Exercise: Could each record be written out again exactly as it stands?

#####

/-- The trip of a side in PROBE, RAMP or RUN (R61, R69 to R72). -/
theorem tripLit_tripped (sd : Side) (c : Cause) (s : State) (h : stateOf s sd ∈ [.probe, .ramp, .run]) :
    Tripped sd c s (tripLit sd c s) := by
  have hl := lights_of_trips h
  have hc := counts_iff h
  unfold Tripped; dsimp only; rw [← hc]
  by_cases hk : (s.side.get sd).counts = true
  · by_cases hb : ((s.side.get sd).failures ++ [s.time.uptime]).length < hdrBudget s.tab.tables
    · have e : tripLit sd c s = onToHold sd (litExit sd c .dark (fun r =>
          { r.darkened c (restartInterval s) with failures := (s.side.get sd).failures ++ [s.time.uptime] }) s) := by
        unfold tripLit; dsimp only; rw [if_pos hk, if_pos hb]
      rw [e]
      obtain ⟨a, b, d, x⟩ := litExit_rests sd c (restartInterval s) (fun r =>
          { r.darkened c (restartInterval s) with failures := (s.side.get sd).failures ++ [s.time.uptime] }) s _ rfl
      exact ⟨fun _ _ => ⟨a, b, d⟩, fun _ hb' => absurd hb (Nat.not_lt.2 hb'), fun hn => absurd hk hn, x⟩
    · have e : tripLit sd c s = enterLockout sd .budget c
          (modSide sd (fun r => { r with failures := (s.side.get sd).failures ++ [s.time.uptime] }) s) := by
        unfold tripLit; dsimp only; rw [if_pos hk, if_neg hb]
      rw [e]
      refine ⟨fun _ hb' => absurd hb' hb, fun _ _ => ?_, fun hn => absurd hk hn, ?_⟩
      · simp [stateOf, SideRecord.lockedOut, SideRecord.cleared, LockRecord.entered]
      · have hl' : (stateOf (modSide sd (fun r => { r with failures := (s.side.get sd).failures ++ [s.time.uptime] }) s)
            sd).lights = true := by simpa [stateOf] using hl
        refine ⟨?_, ?_, ?_, ?_, ?_, ?_, ?_, ?_, ?_, ?_, ?_, ?_, fun n hn => enterLockout_dark sd _ _ _ hl' hn,
          enterLockout_stepdown sd _ _ _ hl'⟩ <;>
          simp [SideRecord.lockedOut, SideRecord.cleared, Agreement.left]
  · have e : tripLit sd c s = onToHold sd (litExit sd c .dark (fun r => r.darkened c (tripRest s)) s) := by
      unfold tripLit; dsimp only; rw [if_neg hk]
    rw [e]
    obtain ⟨a, b, d, x⟩ := litExit_rests sd c (tripRest s) (fun r => r.darkened c (tripRest s)) s
      (s.side.get sd).failures rfl
    exact ⟨fun hp => absurd hp hk, fun hp => absurd hp hk, fun _ => ⟨a, b, d⟩, x⟩

/-- The same with what it hands on. -/
theorem tripLit_trips (sd : Side) (c : Cause) (s : State) (h : stateOf s sd ∈ [.probe, .ramp, .run]) :
    Trips s.choices sd c s (tripLit sd c s) :=
  ⟨tripLit_tripped sd c s h, tripLit_handsOn c (Alike.refl sd s) (NoticesMade.none rfl) h (counts_iff h)⟩

/-- What a trip says of a state, it says of its side and its side's pumps alone. -/
theorem Tripped.congr {sd : Side} {c : Cause} {s t u : State} (h : Tripped sd c s t)
    (hr : u.side.get sd = t.side.get sd)
    (hd : ∀ n ∈ pumpsUp s.tab sd, driveOf t.pdu n = 0 → driveOf u.pdu n = 0)
    (hp : u.pdu.stepdown.get sd = t.pdu.stepdown.get sd) : Tripped sd c s u := by
  unfold Tripped RestsWith Extinguished stateOf at *
  rw [hr, hp]
  obtain ⟨a, b, d, e⟩ := h
  exact ⟨a, b, d, e.1, e.2.1, e.2.2.1, e.2.2.2.1, e.2.2.2.2.1, e.2.2.2.2.2.1, e.2.2.2.2.2.2.1, e.2.2.2.2.2.2.2.1,
    e.2.2.2.2.2.2.2.2.1, e.2.2.2.2.2.2.2.2.2.1, e.2.2.2.2.2.2.2.2.2.2.1, e.2.2.2.2.2.2.2.2.2.2.2.1,
    fun n hn => hd n hn (e.2.2.2.2.2.2.2.2.2.2.2.2.1 n hn), e.2.2.2.2.2.2.2.2.2.2.2.2.2⟩

theorem Trips.congr {ch : Choices} {sd : Side} {c : Cause} {s t u : State} (h : Trips ch sd c s t)
    (hr : u.side.get sd = t.side.get sd)
    (hd : ∀ n ∈ pumpsUp s.tab sd, driveOf t.pdu n = 0 → driveOf u.pdu n = 0)
    (hp : u.pdu.stepdown.get sd = t.pdu.stepdown.get sd) (hs : still u = still t) (hc : u.ctl = t.ctl)
    (hm : u.msg = t.msg) : Trips ch sd c s u :=
  ⟨h.1.congr hr hd hp, h.2.to hs hc hm⟩

/-- The lead's judgment changes neither what no event changes, nor the messages, nor the Store Controller. -/
theorem sideEvent_hands (f : Side → State → State) (sd : Side) (s : State) :
    still (sideEvent f sd s) = still (f sd s) ∧ (sideEvent f sd s).ctl = (f sd s).ctl ∧
      (sideEvent f sd s).msg = (f sd s).msg := by
  unfold sideEvent; dsimp only; split <;> simp

/-- The lead's judgment after an event of the West side darkens no less and ends no sequence. -/
theorem sideEvent_pumps (f : Side → State → State) (sd : Side) (s : State) (ht : (f sd s).tab = s.tab) :
    (∀ n ∈ pumpsUp s.tab sd, driveOf (f sd s).pdu n = 0 → driveOf (sideEvent f sd s).pdu n = 0) ∧
      (sideEvent f sd s).pdu.stepdown = (f sd s).pdu.stepdown := by
  unfold sideEvent; dsimp only; split
  · rename_i h; obtain ⟨rfl, -⟩ := h
    exact ⟨fun n hn hd => leadJudge_west_dark _ (by rw [ht]; exact hn) hd, leadJudge_stepdown _⟩
  · exact ⟨fun _ _ hd => hd, rfl⟩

#####

Completed exercise:
/-- The trip of a side in PROBE, RAMP or RUN (R61, R69 to R72). -/
theorem tripLit_tripped (sd : Side) (c : Cause) (s : State) (h : stateOf s sd ∈ [.probe, .ramp, .run]) :
    Tripped sd c s (tripLit sd c s) := by
  have hl := lights_of_trips h
  have hc := counts_iff h
  unfold Tripped; dsimp only; rw [← hc]
  by_cases hk : (s.side.get sd).counts = true
  · by_cases hb : ((s.side.get sd).failures ++ [s.time.uptime]).length < hdrBudget s.tab.tables
    · have e : tripLit sd c s = onToHold sd (litExit sd c .dark (fun r =>
          { r.darkened c (restartInterval s) with failures := (s.side.get sd).failures ++ [s.time.uptime] }) s) := by
        unfold tripLit; dsimp only; rw [if_pos hk, if_pos hb]
      rw [e]
      obtain ⟨a, b, d, x⟩ := litExit_rests sd c (restartInterval s) (fun r =>
          { r.darkened c (restartInterval s) with failures := (s.side.get sd).failures ++ [s.time.uptime] }) s _ rfl
      exact ⟨fun _ _ => ⟨a, b, d⟩, fun _ hb' => absurd hb (Nat.not_lt.2 hb'), fun hn => absurd hk hn, x⟩
    · have e : tripLit sd c s = enterLockout sd .budget c
          (modSide sd (fun r => { r with failures := (s.side.get sd).failures ++ [s.time.uptime] }) s) := by
        unfold tripLit; dsimp only; rw [if_pos hk, if_neg hb]
      rw [e]
      refine ⟨fun _ hb' => absurd hb' hb, fun _ _ => ?_, fun hn => absurd hk hn, ?_⟩
      · simp [stateOf, SideRecord.lockedOut, SideRecord.cleared, LockRecord.entered]
      · have hl' : (stateOf (modSide sd (fun r => { r with failures := (s.side.get sd).failures ++ [s.time.uptime] }) s)
            sd).lights = true := by simpa [stateOf] using hl
        refine ⟨?_, ?_, ?_, ?_, ?_, ?_, ?_, ?_, ?_, ?_, ?_, ?_, fun n hn => enterLockout_dark sd _ _ _ hl' hn,
          enterLockout_stepdown sd _ _ _ hl'⟩ <;>
          simp [SideRecord.lockedOut, SideRecord.cleared, Agreement.left]
  · have e : tripLit sd c s = onToHold sd (litExit sd c .dark (fun r => r.darkened c (tripRest s)) s) := by
      unfold tripLit; dsimp only; rw [if_neg hk]
    rw [e]
    obtain ⟨a, b, d, x⟩ := litExit_rests sd c (tripRest s) (fun r => r.darkened c (tripRest s)) s
      (s.side.get sd).failures rfl
    exact ⟨fun hp => absurd hp hk, fun hp => absurd hp hk, fun _ => ⟨a, b, d⟩, x⟩

/-- The same with what it hands on. -/
theorem tripLit_trips (sd : Side) (c : Cause) (s : State) (h : stateOf s sd ∈ [.probe, .ramp, .run]) :
    Trips s.choices sd c s (tripLit sd c s) :=
  ⟨tripLit_tripped sd c s h, tripLit_handsOn c (Alike.refl sd s) (NoticesMade.none rfl) h (counts_iff h)⟩

/-- What a trip says of a state, it says of its side and its side's pumps alone. -/
theorem Tripped.congr {sd : Side} {c : Cause} {s t u : State} (h : Tripped sd c s t)
    (hr : u.side.get sd = t.side.get sd)
    (hd : ∀ n ∈ pumpsUp s.tab sd, driveOf t.pdu n = 0 → driveOf u.pdu n = 0)
    (hp : u.pdu.stepdown.get sd = t.pdu.stepdown.get sd) : Tripped sd c s u := by
  unfold Tripped RestsWith Extinguished stateOf at *
  rw [hr, hp]
  obtain ⟨a, b, d, e⟩ := h
  exact ⟨a, b, d, e.1, e.2.1, e.2.2.1, e.2.2.2.1, e.2.2.2.2.1, e.2.2.2.2.2.1, e.2.2.2.2.2.2.1, e.2.2.2.2.2.2.2.1,
    e.2.2.2.2.2.2.2.2.1, e.2.2.2.2.2.2.2.2.2.1, e.2.2.2.2.2.2.2.2.2.2.1, e.2.2.2.2.2.2.2.2.2.2.2.1,
    fun n hn => hd n hn (e.2.2.2.2.2.2.2.2.2.2.2.2.1 n hn), e.2.2.2.2.2.2.2.2.2.2.2.2.2⟩

theorem Trips.congr {ch : Choices} {sd : Side} {c : Cause} {s t u : State} (h : Trips ch sd c s t)
    (hr : u.side.get sd = t.side.get sd)
    (hd : ∀ n ∈ pumpsUp s.tab sd, driveOf t.pdu n = 0 → driveOf u.pdu n = 0)
    (hp : u.pdu.stepdown.get sd = t.pdu.stepdown.get sd) (hs : still u = still t) (hc : u.ctl = t.ctl)
    (hm : u.msg = t.msg) : Trips ch sd c s u :=
  ⟨h.1.congr hr hd hp, h.2.to hs hc hm⟩

/-- The lead's judgment changes neither what no event changes, nor the messages, nor the Store Controller. -/
theorem sideEvent_hands (f : Side → State → State) (sd : Side) (s : State) :
    still (sideEvent f sd s) = still (f sd s) ∧ (sideEvent f sd s).ctl = (f sd s).ctl ∧
      (sideEvent f sd s).msg = (f sd s).msg := by
  unfold sideEvent; dsimp only; split <;> simp

/-- The lead's judgment after an event of the West side darkens no less and ends no sequence. -/
theorem sideEvent_pumps (f : Side → State → State) (sd : Side) (s : State) (ht : (f sd s).tab = s.tab) :
    (∀ n ∈ pumpsUp s.tab sd, driveOf (f sd s).pdu n = 0 → driveOf (sideEvent f sd s).pdu n = 0) ∧
      (sideEvent f sd s).pdu.stepdown = (f sd s).pdu.stepdown := by
  unfold sideEvent; dsimp only; split
  · rename_i h; obtain ⟨rfl, -⟩ := h
    exact ⟨fun n hn hd => leadJudge_west_dark _ (by rw [ht]; exact hn) hd, leadJudge_stepdown _⟩
  · exact ⟨fun _ _ hd => hd, rfl⟩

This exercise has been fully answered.